/-- CAPTURE_DATA parses the records of its region, the first applicable row deciding each; its summary goes to host memory
and the source's format and position are kept. DICT_LOAD puts the dictionary that its checks accept in force for the job, or
takes it away. Rules: R331, R332, R333, R334, R339, R341. -/
def Obligations.Captures : Prop :=
  ∀ (s : State) (r : RingId) (o : Op) (d : List Byte),
    let b := o.bytes
    (Offers s r 0x60 o → s.firstOf 0x60 o.id = true → captureOk b = true → rd b 18 1 = 0 → rd b 20 4 ≠ 0 →
      o.payload = .arrived d → (∀ h, h = rd64 b 32 ∨ h = rd64 b 40 → h = 0 ∨ s.larder.current h = true) →
      let u := s.powerUp [domCapture]
      let p : CapPacket :=
        { source := rd b 16 2, frames := rd b 48 4, gapLimit := rd b 52 3, audio := ((s.bufOf (rd64 b 32)).getD (0, 0)).1,
          side := ((s.bufOf (rd64 b 40)).getD (0, 0)).1, sideLen := ((s.bufOf (rd64 b 40)).getD (0, 0)).2,
          dict := (s.job (rd b 55 1)).bind (·.dict) }
      let c := CapRun.run p d d.length
        { st := u, src := if (rd8 b 19).getLsbD 0 then { fmt := none, next := none } else captSource s p.source, w := 0,
          concealed := 0, good := 0, damaged := 0, empty := 0, foreign := 0, skipped := 0, first := none, used := 0,
          sideFull := false } 0
      (∀ f, c.src.fmt = some f → 2 * f.1 * p.frames ≤ ((s.bufOf (rd64 b 32)).getD (0, 0)).2) →
      exec (.captureData r) s = .next (((c.st.modCapt (fun k => { k with srcs := tset k.srcs p.source c.src })).dataWrite
        (rd b 56 8) (c.summary p.frames)).finish r.toNat o.id (c.status p.frames))) ∧
    (∀ (c : CapRun) (p : CapPacket) (pos : Nat),
      let h := capHead d pos
      (rd d pos 4 ≠ capMagic → (c.step p d pos).2 = nextMagic d d.length (pos + 8) ∧
        (c.step p d pos).1.skipped = c.skipped + (nextMagic d d.length (pos + 8) - pos)) ∧
      (rd d pos 4 = capMagic → h.ok = false ∨ d.length < pos + h.bytes → c.step p d pos = (c.damage p pos dmgRange, pos + 8)) ∧
      (rd d pos 4 = capMagic → h.ok = true → pos + h.bytes ≤ d.length →
        let sum := crc32c (slice d pos 28 ++ slice d (pos + 32) h.plen)
        (sum ≠ h.crc → c.step p d pos = (c.damage p pos dmgCrc, pos + h.bytes)) ∧
        (sum = h.crc → h.source ≠ p.source → c.step p d pos = ({ c with foreign := c.foreign + 1 }, pos + h.bytes)) ∧
        (sum = h.crc → h.source = p.source → h.plen ≠ 0 →
          c.step p d pos = (c.record p pos h (slice d (pos + 32) h.plen), pos + h.bytes)))) ∧
    (Offers s r 0x61 o → s.jobOpen (rd b 16 1) = true → rd b 17 1 = 0 → rd b 24 8 % 8 = 0 →
      let u := s.powerUp [domCapture]
      (rd b 20 4 = 0 → exec (.dictLoad r) s = .next
        ((u.modJob (rd b 16 1) (fun j => { j with dict := none })).finish r.toNat o.id Code.ok)) ∧
      (rd b 20 4 ≠ 0 → o.payload = .arrived d → dictFormat d (rd b 20 4) = true → dictCrc d = true →
        s.dictFits (rd b 16 1) (rd d 8 4) (rd d 16 4) = true → dictEntries d = true → exec (.dictLoad r) s = .next
          ((u.modJob (rd b 16 1) (fun j => { j with dict := some (parseDict d) })).finish r.toNat o.id Code.ok)))

/-- TRACK_POLICY of a stream whose frame is under way waits for the frame's end, else comes into force at once; for a job it
binds the quality ring. TRACKER_UPDATE ends the first frame of a stream: without a policy with its notes alone; with one, a
faulted frame, a frame without an instance or a rejected block coasts, a poisoned block or track entry is logged, and a good
block updates the tracks. Rules: R355, R356, R357, R360, R364. -/
def Obligations.Tracking : Prop :=
  (∀ (s : State) (r : RingId) (o : Op), Offers s r 0x70 o →
    let b := o.bytes
    (∀ t, rd b 16 1 = 0 → s.stream (rd b 18 2) = some t → t.state ≠ .closing → tget s.track.pend (rd b 18 2) = none →
      (trackPolicyOf b).ok = true → s.trackSlotsOk t (trackPolicyOf b) = true →
      ((rd8 b 17).getLsbD 1 = false →
        ∀ q, tget s.track.parts (rd b 18 2) = some q → q.policy.cap = (trackPolicyOf b).cap) →
      let q : TrackPend := { ring := r.toNat, op := o.id, enable := (rd8 b 17).getLsbD 0, reset := (rd8 b 17).getLsbD 1,
                             policy := trackPolicyOf b }
      let u := s.beginOp r.toNat o.id
      (t.busy = true → exec (.trackPolicy r) s = .next
        { u with track := { s.track with pend := tset s.track.pend (rd b 18 2) q } }) ∧
      (t.busy = false → exec (.trackPolicy r) s = .next (u.applyPolicy (rd b 18 2) t.nextFrameNo q))) ∧
    (∀ j, rd b 16 1 = 1 → s.job (rd b 18 1) = some j → j.closing = none → j.qring = 0 →
      s.activeRing (rd b 20 4) .metadata = true → rd b 20 4 ≠ 0 → exec (.trackPolicy r) s = .next
        (((s.bindRing (rd b 20 4) true).modJob (rd b 18 1) (fun j => { j with qring := rd b 20 4 })).finish r.toNat o.id
          Code.ok))) ∧
  (∀ (s : State) (k : StreamId) (t : Stream) (f : FrameSt) (l : List FrameSt) (held : Bool),
    let n := k.toNat
    let h := held || f.late
    s.stream n = some t → t.frames = f :: l → s.working = true → tget s.track.pend n = none →
    (∀ c, f.phase = .ended c held →
      let bad := c != 0 && Code.cls c != 1
      let notes := f.notes ++ (if bad then [note c] else [])
      (tget s.track.parts n = none → exec (.trackerUpdate k) s = .next
        (s.closeFrame n t f h false (notes.map noteRecord) [])) ∧
      (∀ p, tget s.track.parts n = some p →
        let at_ := s.streamBuf t p.policy.assocSlot
        let a := parseAssoc (s.hbmRead at_ 68672)
        let ends (u : State) : State := (u.storeTracks n).writeCands n (f.k + 1)
        let rejected (u : State) : State := ends
          (((u.modTrack (fun x => x.reject n)).coast n).closeFrame n t f h true ((notes ++ [note Code.trkBlock]).map noteRecord) [])
        (bad = true → exec (.trackerUpdate k) s = .next
          (ends ((s.coast n).closeFrame n t f h true (notes.map noteRecord) []))) ∧
        (bad = false → s.blockPoisoned at_ a = true → exec (.trackerUpdate k) s = .next
          (rejected (s.log (blockEntry t.job n at_)))) ∧
        (bad = false → s.blockPoisoned at_ a = false → s.partPoisoned p = true → exec (.trackerUpdate k) s = .next
          (rejected (s.log (blockEntry t.job n (s.trackAddr p 0))))) ∧
        (bad = false → s.blockPoisoned at_ a = false → s.partPoisoned p = false → a.ok f.k = false →
          exec (.trackerUpdate k) s = .next (rejected s)) ∧
        (bad = false → s.blockPoisoned at_ a = false → s.partPoisoned p = false → a.ok f.k = true →
          exec (.trackerUpdate k) s = .next
          (ends ((s.track1 n p f a).1.closeFrame n t f h true (notes.map noteRecord ++ (s.track1 n p f a).2.1)
            (s.track1 n p f a).2.2))))) ∧
    (∀ p, f.phase = .none → held = false → tget s.track.parts n = some p → exec (.trackerUpdate k) s = .next
      ((((s.coast n).closeFrame n t f h true (f.notes.map noteRecord) []).storeTracks n).writeCands n (f.k + 1))))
---
How to complete this task :: Repeat the entries above verbatim, but only from the line that has "let n := k.toNat" down to the line that has "let bad := c != 0 && Code.cls c != 1", inclusive.

Solution for this task ::
    let n := k.toNat
    let h := held || f.late
    s.stream n = some t → t.frames = f :: l → s.working = true → tget s.track.pend n = none →
    (∀ c, f.phase = .ended c held →
      let bad := c != 0 && Code.cls c != 1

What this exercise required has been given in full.